Understanding ViT — Qwen2.5-VL vision tower (bundled Qwen2.5-VL-ViT/vit.safetensors) instead of SigLIP.
VAE — Wan2.2 (Wan2.2_VAE.pth) instead of the BAGEL autoencoder.

Scope: this lands the image path (t2i / image_edit / x2t_image) which is the direct BAGEL analogue. The Lance_3B_Video path needs the 3-D latent position embedding (:class:LancePositionEmbedding3D) and temporal VAE handling and is an explicit follow-up — see the PR description.
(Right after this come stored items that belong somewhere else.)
-- ==== Sys2Proof/Machine/Flags.lean ====
section
/-!
DEFINITION. The flags of 10_state.md R41 and the read-only registers computed from the state, R33 to R38.
-/

namespace Sys2Proof.Machine

/-- The value of PHASE (R17). -/
def phaseNum : Phase → BitVec 3
  | .idle => 0#3
  | .counting => 1#3
  | .tree => 2#3
  | .codes => 3#3
  | .loading => 4#3
  | .error => 7#3

/-- BUSY: CMDQ or PEND is not empty (R33). -/
def flagBusy (s : State) : Bool := decide (s.cmdq ≠ [] ∨ s.pend ≠ [])

/-- ERR: PHASE = ERROR (R33). -/
def flagErr (s : State) : Bool := decide (s.phase = .error)

/-- OVF (R33). -/
def flagOvf (s : State) : Bool := s.ovf

/-- DPEND: DPREFIX is not empty (R33). -/
def flagDpend (s : State) : Bool := decide (s.dpre ≠ [])

/-- STAGE_OPEN: STAGE.open (R33). -/
def flagStageOpen (s : State) : Bool := s.stage.isSome

/-- CMD_FREE (R33). -/
def cmdFree (s : State) : Nat := s.par.cmdqDepth - s.cmdq.length

/-- STATUS (R33), from bit 31 down. -/
def statusWord (s : State) : Word :=
  0x00#8 ++ (BitVec.ofNat 8 s.rspq.length ++ (BitVec.ofNat 8 (cmdFree s) ++
    (BitVec.ofBool (flagStageOpen s) ++ (BitVec.ofBool (flagDpend s) ++ (BitVec.ofBool (flagOvf s) ++
      (BitVec.ofBool (flagErr s) ++ (BitVec.ofBool (flagBusy s) ++ phaseNum s.phase)))))))

/-- ERRINFO (R34). -/
def errinfoWord (s : State) : Word := 0x0000#16 ++ (s.errop ++ (0x0#4 ++ errNum s.errcode))

/-- COUNTS (R35). -/
def countsWord (s : State) : Word := BitVec.ofNat 16 s.ncode ++ BitVec.ofNat 16 s.nfreq

/-- The register TOTAL (R36). -/
def totalWord (s : State) : Word := BitVec.ofNat 32 s.total

/-- CFG0 (R37). -/
def cfg0Word (p : Params) : Word := BitVec.ofNat 16 p.maxCodeLen ++ BitVec.ofNat 16 p.nSym

/-- CFG1 (R38): VERSION is 0x01. -/
def cfg1Word (p : Params) : Word :=
  0x01#8 ++ (BitVec.ofNat 8 p.rspqDepth ++ (BitVec.ofNat 8 p.cmdqDepth ++ BitVec.ofNat 8 p.wCnt))

end Sys2Proof.Machine
end

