/-- R18, R19, R21 to R24, R28: which commands write which state. -/
def Obligations.TablesAreWrittenOnlyByTheirCommands : Prop :=
  ∀ (i : Instr) (s t : State), exec i s = .next t → i ≠ .clr →
    ((∀ sym, i ≠ .cnt sym) → t.ft = s.ft ∧ t.total = s.total) ∧
    (i ≠ .bld → i ≠ .gen → t.tree = s.tree) ∧
    (i ≠ .gen → i ≠ .lcom → t.ct = s.ct) ∧
    ((∀ sym, i ≠ .lsym sym) → (∀ b, i ≠ .lbit b) → i ≠ .lcom → t.stage = s.stage) ∧
    ((∀ b, i ≠ .dbit b) → i ≠ .gen → i ≠ .lend → t.dpre = s.dpre) ∧
    (t.phase ≠ .error ∨ s.phase = .error → t.errcode = s.errcode ∧ t.errop = s.errop)

/-! ## Invariants -/

/-- R42, R44: the reset state is well formed, for every choice of parameters in the ranges of R6. -/
def Obligations.ResetStateIsWellFormed : Prop :=
  (∀ p : Params, p.Wf → Inv (State.resetWith p)) ∧ Inv State.reset

/-- R44, with R18 to R24 and R114: every step of every agent keeps a state well formed; in particular CT stays
prefix-free, whether generated or loaded. -/
def Obligations.StepKeepsStatesWellFormed : Prop :=
  ∀ s t : State, Inv s → step s = .next t → Inv t

/-- Item 7 of R44, R25, R27. -/
def Obligations.QueuesStayWithinTheirCapacity : Prop :=
  ∀ s t : State, QueuesWf s → step s = .next t → QueuesWf t

/-- R18, R19: FT's keys stay unique, its counts positive, its size within N_SYM, TOTAL their sum, and no count
wraps. -/
def Obligations.FrequencyTableStaysWellFormed : Prop :=
  ∀ s t : State, FreqWf s → step s = .next t → FreqWf t

/-- Item 6 of R44. -/
def Obligations.ErrorRegistersStayConsistent : Prop :=
  ∀ s t : State, ErrorWf s → step s = .next t → ErrorWf t

/-- R29, R151: no step changes the parameters, so CFG0 and CFG1 are constants (R37, R38). -/
def Obligations.ParametersNeverChange : Prop :=
  ∀ s t : State, step s = .next t → t.par = s.par

/-! ## Laws of the units -/

/-- R103: the counting law. -/
def Obligations.CountingATextGivesItsFrequencyTable : Prop :=
  ∀ (s : State) (text : List Symbol), s.phase = .idle → s.ft = [] → s.total = 0 → s.pend = [] →
    (∀ a ∈ text, isScalar a = true) → text.length < 2 ^ s.par.wCnt →
    (distinct text).length ≤ s.par.nSym →
    runAll (cntsOf text) s = some ({ s with
      ft := counted text, total := text.length,
      phase := if text = [] then .idle else .counting }, [])

/-- R107: the trees the builder makes, over all sequences of draws, are exactly those R106 admits. -/
def Obligations.BuilderMakesExactlyTheAdmissibleTrees : Prop :=
  ∀ (ft : List FreqEntry) (t : HTree) (d : Nat), ft ≠ [] →
    (Built ft t ↔ ∃ draw : Nat → Nat, buildTree draw d ft = t)

/-- R108: every tree R106 admits, for every tie choice. -/
def Obligations.EveryAdmissibleTreeIsAStrictHuffmanTree : Prop :=
  ∀ (ft : List FreqEntry) (t : HTree), ft ≠ [] → Built ft t → TreeWf ft t

/-- R112, R113: in a tree that R20 admits, `codeOf` gives each leaf its path from the root, and it is the only
one; the lone leaf has "0". -/
def Obligations.CodesAreThePathsFromTheRoot : Prop :=
  ∀ (ft : List FreqEntry) (t : HTree), TreeWf ft t → ∀ i < ft.length, ∀ c : Bits,
    IsCode t i c ↔ c = codeOf t i

/-- R114, properties 2, 3 and 4: the generated codes are not empty and prefix-free, and for two or more
symbols every bit string starts with a code or is a beginning of one. -/
def Obligations.GeneratedCodesArePrefixFreeAndComplete : Prop :=
  ∀ (ft : List FreqEntry) (t : HTree), TreeWf ft t →
    (∀ i < ft.length, codeOf t i ≠ []) ∧
    PrefixFree ((List.range ft.length).map (codeOf t)) ∧
    (2 ≤ ft.length → ∀ x : Bits, ∃ i < ft.length, codeOf t i <+: x ∨ x <+: codeOf t i)

/-- R110, R114 property 5: code-length monotonicity, for every tie choice. -/
def Obligations.MoreFrequentSymbolsHaveNoLongerCodes : Prop :=
  ∀ (ft : List FreqEntry) (t : HTree), Built ft t → ∀ (i j : Nat) (e f : FreqEntry),
    ft[i]? = some e → ft[j]? = some f → f.cnt < e.cnt →
    (codeOf t i).length ≤ (codeOf t j).length

/-- R110: for every tie choice the sum of count times code length is the least of all prefix-free codes. -/
def Obligations.GeneratedCodesHaveTheLeastCost : Prop :=
  ∀ (ft : List FreqEntry) (t : HTree), 2 ≤ ft.length → Built ft t →
    ∀ codes : List Bits, codes.length = ft.length → PrefixFree codes →
      cost ft ((List.range ft.length).map (codeOf t)) ≤ cost ft codes

/-- R117: the encoding law. -/
def Obligations.EncodingConcatenatesTheCodes : Prop :=
  ∀ (s : State) (es : List CodeEntry), s.phase = .codes → TableWf s.par s.ct → s.pend = [] →
    (∀ e ∈ es, e ∈ s.ct ∧ isScalar e.sym = true) →
    ∃ (t : State) (out : List Word),
      runAll (encsOf (es.map CodeEntry.sym)) s = some (t, out) ∧ t = { s with pend := t.pend } ∧
      out.flatMap bitsOf = (es.map CodeEntry.code).flatten ∧
      ∀ w ∈ out, w.extractLsb' 24 8 = 0x81#8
Bring-up status (verified on a B300 against bytedance-research/Lance): * t2i: end-to-end working (1024x1024 image in ~6 s, 0 missing keys). * x2t (image understanding): plumbing wired (Qwen2.5-VL ViT + Qwen2-VL image processor + no-op connector/vit_pos_embed; VAE prefill skipped for Lance via :class:LanceBagel). The pipeline runs to completion without crashes but currently emits an immediate EOS because the Qwen2.5-VL backbone needs mRoPE position ids on the image+text sequence and we presently force scalar positions (rope_scaling = None); enabling mRoPE end-to-end is the next follow-up. * image_edit (img2img): blocked on the same VAE-prefill issue (Wan2.2 latents do not map onto BAGEL's latent_pos_embed grid); needs a Lance-specific prepare_vae_images. * video (Lance_3B_Video): needs the 3-D latent position embedding wired into Bagel plus a multi-frame VAE decode path in the pipeline. :class:LanceWanVAE.decode_video and :class:LancePositionEmbedding3D are already in place. * Two-stage (AR thinker + DiT): needs LanceConfig / LanceProcessor registered in the vllm package; tracked in a separate PR.

LANCE_DEFAULTS `module-attribute` ¶

LANCE_DEFAULTS = LanceDefaults()

logger `module-attribute` ¶

logger = init_logger(__name__)

LanceDefaults `dataclass` ¶

Lance constants that upstream keeps in config/config_factory.py / inference_lance.sh rather than in any shipped JSON.

Verified against bytedance-research/Lance's released Lance_3B/model.safetensors: vae2llm.weight = (2048, 48) ⇒ patch_latent_dim = latent_patch_size**2 * z_channels = 1 * 48, i.e. Lance does not unfold the Wan latent into a 2×2 patch the way BAGEL does (Wan2.2 already patchifies internally), and latent_pos_embed.pos_embed = (4096, 2048) ⇒ max_latent_size = 64.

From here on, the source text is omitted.